*** Opening DATASET RECORDS ***
theorem applyMark_bteSetup (u : State) :
    applyMark u .bteSetup = { u with btePhase := if u.btePhase = .started then .started else .setUp } := by
  have hphase : u.btePhase.afterSetup = if u.btePhase = .started then .started else .setUp := by
    cases u.btePhase <;> rfl
  rw [applyMark, hphase]

/-! ### The writers -/

section

variable {i : Instr} {s : State} {p : Prog} {fs : List (List Byte)}

/-- An operation whose expansion is a row of write frames with a ghost update behind it sends them in order, completes
with `Ok`, and the update happens at completion. -/
theorem sends_of_writes_mark (g : Mark) (hrun : Running i s) (hexp : expansion s.cfg i = p ++ [.mark g])
    (hp : p.Writes fs) (hres : resultOf i = resultOk) : Sends i s fs fun u => applyMark u g := by
  intro tx htx
  obtain ⟨a, hpos, hreads, hsends⟩ := hp.exists_pos htx
  obtain ⟨hlt, -⟩ := List.getElem?_eq_some_iff.mp htx
  have hframes := hp.framesOnly_append_mark g (by omega)
  rw [← Prog.pos_append_mark p g] at hpos
  by_cases hlast : s.seq + 1 = fs.length
  · have hend : Prog.pos (p ++ [.mark g]) (s.seq + 1) = none := by
      rw [Prog.pos_append_mark, Prog.pos_eq_none, hp.size_eq, hlast]
    have hstep := frameStep_last { act := a } hrun hexp hframes rfl hpos hend
    simpa only [hsends, store_write hreads, Prog.marks_append_mark hp.marks_eq_nil, hp.size_eq, applyMarks_cons,
      applyMarks_nil, hres, resultOk, if_pos hlast] using hstep
  · have hnext : (Prog.pos (p ++ [.mark g]) (s.seq + 1)).isSome = true := by
      rw [Prog.pos_append_mark, Prog.pos_isSome, hp.size_eq]
      omega
    have hmarks : Prog.marks (p ++ [.mark g]) (s.seq + 1) = [] := by
      rw [Prog.marks_append_mark hp.marks_eq_nil, hp.size_eq, if_neg hlast]
    have hstep := frameStep_goOn { act := a } hrun hexp hframes rfl hpos hnext hmarks
    simpa only [hsends, store_write hreads, if_neg hlast] using hstep

/-- A field writer: `bte_phase` is then `Configuring`, or stays `Started` (R180, R248). -/
theorem sends_of_fieldWriter (hrun : Running i s) (hexp : expansion s.cfg i = p ++ [.mark .bteField])
    (hp : p.Writes fs) (hres : resultOf i = resultOk) :
    Sends i s fs fun u => { u with btePhase := fieldPhase u.btePhase } := by
  simpa only [applyMark_bteField] using sends_of_writes_mark .bteField hrun hexp hp hres

end

/-- A running `BTE_COLOR_DEPTH` has codes in the domain of their packing function (R85). -/
theorem colr_of_running {s : State} {s0 s1 d : Byte} (hrun : Running (.bteColorDepth s0 s1 d) s) :
    ∃ b, s.cfg.bte.colr s0 s1 d = some b := by
  obtain ⟨-, -, -, -, hcheck⟩ := hrun
  exact Option.isSome_iff_exists.mp (holds_of_need hcheck)

/-- A running `BTE_SETUP` has codes in the domain of their packing function (R85). -/
theorem setup_of_running {s : State} {rop opc : Byte} (hrun : Running (.bteSetup rop opc) s) :
    ∃ b, s.cfg.bte.setup rop opc = some b := by
  obtain ⟨-, -, -, -, hcheck⟩ := hrun
  exact Option.isSome_iff_exists.mp (holds_of_need hcheck)

/-- Settles O34: each field writer's expansion is the row of its register writes with the field update behind it; a
running `BTE_COLOR_DEPTH` has a packed byte. -/
theorem bteFieldWritersSendTheirRegisters : Obligations.BteFieldWritersSendTheirRegisters := by
  rintro s _ rfl
  refine ⟨fun v => ⟨⟨rfl, fun rest => ?_⟩, fun hrun => ?_⟩, fun x y => ⟨⟨rfl, fun rest => ?_⟩, fun hrun => ?_⟩,
    fun s0 s1 d => ⟨⟨rfl, fun _ => rfl⟩, fun hrun => ?_⟩, fun v => ⟨⟨rfl, fun _ => rfl⟩, fun hrun => ?_⟩,
    fun v => ⟨⟨rfl, fun rest => ?_⟩, fun hrun => ?_⟩, fun v => ⟨⟨rfl, fun rest => ?_⟩, fun hrun => ?_⟩,
    fun v => ⟨⟨rfl, fun rest => ?_⟩, fun hrun => ?_⟩, fun r g b => ⟨⟨rfl, fun _ => rfl⟩, fun hrun => ?_⟩⟩
  · exact with32_be32 v rest fun v r => .done (.bteDestAddr v) r
  · exact sends_of_fieldWriter hrun rfl (wr32_writes _ _) rfl
  · exact (with16_be16 x (be16 y ++ rest) fun x r => Decode.with16 r fun y r => .done (.bteDestPos x y) r).trans
      (with16_be16 y rest _)
  · exact sends_of_fieldWriter hrun rfl ((wr16_writes _ _).append (wr16_writes _ _)) rfl
  · obtain ⟨b, hb⟩ := colr_of_running hrun
    exact ⟨b, hb, sends_of_fieldWriter hrun (progBteColorDepth_eq hb) (wr8_writes _ _) rfl⟩
  · exact sends_of_fieldWriter hrun rfl (wr8_writes _ _) rfl
  · exact with16_be16 v rest fun v r => .done (.bteDestWidth v) r
  · exact sends_of_fieldWriter hrun rfl (wr16_writes _ _) rfl
  · exact with16_be16 v rest fun v r => .done (.bteWidth v) r
  · exact sends_of_fieldWriter hrun rfl (wr16_writes _ _) rfl
  · exact with16_be16 v rest fun v r => .done (.bteHeight v) r
  · exact sends_of_fieldWriter hrun rfl (wr16_writes _ _) rfl
  · exact sends_of_fieldWriter hrun rfl (((wr8_writes _ _).append (wr8_writes _ _)).append (wr8_writes _ _)) rfl

/-- Settles O35: the expansion is the write of the packed byte with the setup update behind it. -/
theorem bteSetupWritesThePackedByte : Obligations.BteSetupWritesThePackedByte := by
  intro s rop opc
  refine ⟨⟨rfl, fun _ => rfl⟩, fun hrun => ?_⟩
  obtain ⟨b, hb⟩ := setup_of_running hrun
  refine ⟨b, hb, ?_⟩
  simpa only [applyMark_bteSetup] using
    sends_of_writes_mark .bteSetup hrun (progBteSetup_eq hb) (wr8_writes _ _) rfl

/-! ### The start and the poll -/

/-- Settles O36: the four positions of the read-modify-write, the last one's update starting the engine. -/
theorem bteStartPreservesOtherBits : Obligations.BteStartPreservesOtherBits := by
  intro s
  have hframes := rmwb_mark_framesOnly s.cfg.wire.ph s.cfg.regs.bteCtrl s.cfg.bte.enableMask true .bteStart
  refine ⟨⟨rfl, fun _ => rfl⟩, fun hrun => ⟨fun hseq => ?_, fun hseq => ?_, fun hseq => ?_, fun hseq => ?_⟩⟩
  · exact frameStep_goOn { act := .cmdw s.cfg.regs.bteCtrl } hrun rfl hframes hseq
  · exact frameStep_goOn { act := .datr s.cfg.wire.ph, save := true } hrun rfl hframes hseq
  · exact frameStep_goOn { act := .cmdw s.cfg.regs.bteCtrl } hrun rfl hframes hseq
  · exact frameStep_last { act := .datwRmw s.cfg.bte.enableMask true } hrun rfl hframes hseq

theorem progBteWait_framesOnly (c : Cfg) : (progBteWait c).FramesOnly := ⟨rfl, rfl⟩

/-- The read of a `BTE_WAIT` attempt: it ends the loop where the busy bit shows not busy (R190). -/
def bteWaitRead (c : Cfg) : Micro where
  act := .datr c.wire.ph
  ctl := .poll c.bte.busyMask (!c.bte.busyLevel) (.fwd 1) (.back 1)
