-- ==== Sys2Proof/Machine/Program.lean ====
section
/-! DEFINITION. The host-program notation and its encoding (30_encoding.md R119 to R121): a program is the sequence of its
bus operations, WAITIDLE being a loop of one. -/

namespace Sys2Proof.Machine

/-- The offset of a register (20_memory.md R71). -/
def regOff : Reg → Nat
  | .id => 0x000
  | .status => 0x004
  | .err => 0x008
  | .cmd => 0x00C
  | .arg0 => 0x010
  | .arg1 => 0x014
  | .arg2 => 0x018
  | .res => 0x01C
  | .config => 0x020
  | .npix => 0x024
  | .paln => 0x028
  | .irqStat => 0x02C
  | .irqEn => 0x030
  | .frames => 0x034
  | .capPix => 0x038
  | .capMisc => 0x03C
  | .capXbuf => 0x040

/-- The offset of a target (R119). -/
def targetOff : HostTarget → Nat
  | .named (.reg r) => regOff r
  | .named (.pal i) => palOff i
  | .named (.pix i) => pixOff i
  | .offset off => off

/-- `WR <target>, <value>` (R119); a value is taken modulo 2^32. -/
def wrAccess (t : HostTarget) (v : Int) : Access :=
  { dir := .write, off := targetOff t, size := 4, wdata := BitVec.ofInt 32 v }

/-- `RD <target>` (R119). -/
def rdAccess (t : HostTarget) : Access := { dir := .read, off := targetOff t, size := 4, wdata := 0#32 }

/-- The operand writes of `<MNEMONIC> a0, a1, a2`: an operand `_` is not written (R120). -/
def operandWrites : List Reg → List (Option Int) → List Access
  | r :: rs, some v :: vs => wrAccess (.named (.reg r)) v :: operandWrites rs vs
  | _ :: rs, none :: vs => operandWrites rs vs
  | _, _ => []

/-- `WR PAL[i], c0` ; ... (R120). -/
def paletteWrites : Nat → List Int → List Access
  | _, [] => []
  | i, c :: cs => wrAccess (.named (.pal i)) c :: paletteWrites (i + 1) cs

/-- The bus operations of a line without a loop (R119, R120). -/
def HostLine.accesses : HostLine → List Access
  | .wr t v => [wrAccess t v]
  | .rd t => [rdAccess t]
  | .cmd i => [cmdWrite (encode i)]
  | .op i args => operandWrites [.arg0, .arg1, .arg2] args ++ [cmdWrite (encode i)]
  | .setPix i c => [wrAccess (.named (.pix i)) c]
  | .setPal i c => [wrAccess (.named (.pal i)) c]
  | .loadPal cs => paletteWrites 0 cs ++ [wrAccess (.named (.reg .arg0)) cs.length, cmdWrite (encode .psetn)]
  | .clrErr => [wrAccess (.named (.reg .err)) 0]
  | .ackDone => [wrAccess (.named (.reg .irqStat)) 1]
  | .waitIdle => []

/-- The bus operations of one line (R119 to R121); WAITIDLE repeats `RD STATUS` until it reads BUSY = 0, which `pollStatus` of
Schedule.lean does. -/
def HostLine.expand : HostLine → List HostOp
  | .waitIdle => [.waitIdle]
  | l => (HostLine.accesses l).map .access

/-- The encoding of a host program (R121). -/
def encodeProgram (ls : List HostLine) : List HostOp := ls.flatMap HostLine.expand

end Sys2Proof.Machine
end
*** Closing DATASET RECORDS ***
• _TASK TO COMPLETE_: Copy every line of the data above, beginning with the first and ending with the line that contains "have hstep := frameStep_last", and give nothing more.

• _WRITTEN SOLUTION_:
theorem applyMark_bteSetup (u : State) :
    applyMark u .bteSetup = { u with btePhase := if u.btePhase = .started then .started else .setUp } := by
  have hphase : u.btePhase.afterSetup = if u.btePhase = .started then .started else .setUp := by
    cases u.btePhase <;> rfl
  rw [applyMark, hphase]

/-! ### The writers -/

section

variable {i : Instr} {s : State} {p : Prog} {fs : List (List Byte)}

/-- An operation whose expansion is a row of write frames with a ghost update behind it sends them in order, completes
with `Ok`, and the update happens at completion. -/
theorem sends_of_writes_mark (g : Mark) (hrun : Running i s) (hexp : expansion s.cfg i = p ++ [.mark g])
    (hp : p.Writes fs) (hres : resultOf i = resultOk) : Sends i s fs fun u => applyMark u g := by
  intro tx htx
  obtain ⟨a, hpos, hreads, hsends⟩ := hp.exists_pos htx
  obtain ⟨hlt, -⟩ := List.getElem?_eq_some_iff.mp htx
  have hframes := hp.framesOnly_append_mark g (by omega)
  rw [← Prog.pos_append_mark p g] at hpos
  by_cases hlast : s.seq + 1 = fs.length
  · have hend : Prog.pos (p ++ [.mark g]) (s.seq + 1) = none := by
      rw [Prog.pos_append_mark, Prog.pos_eq_none, hp.size_eq, hlast]
    have hstep := frameStep_last { act := a } hrun hexp hframes rfl hpos hend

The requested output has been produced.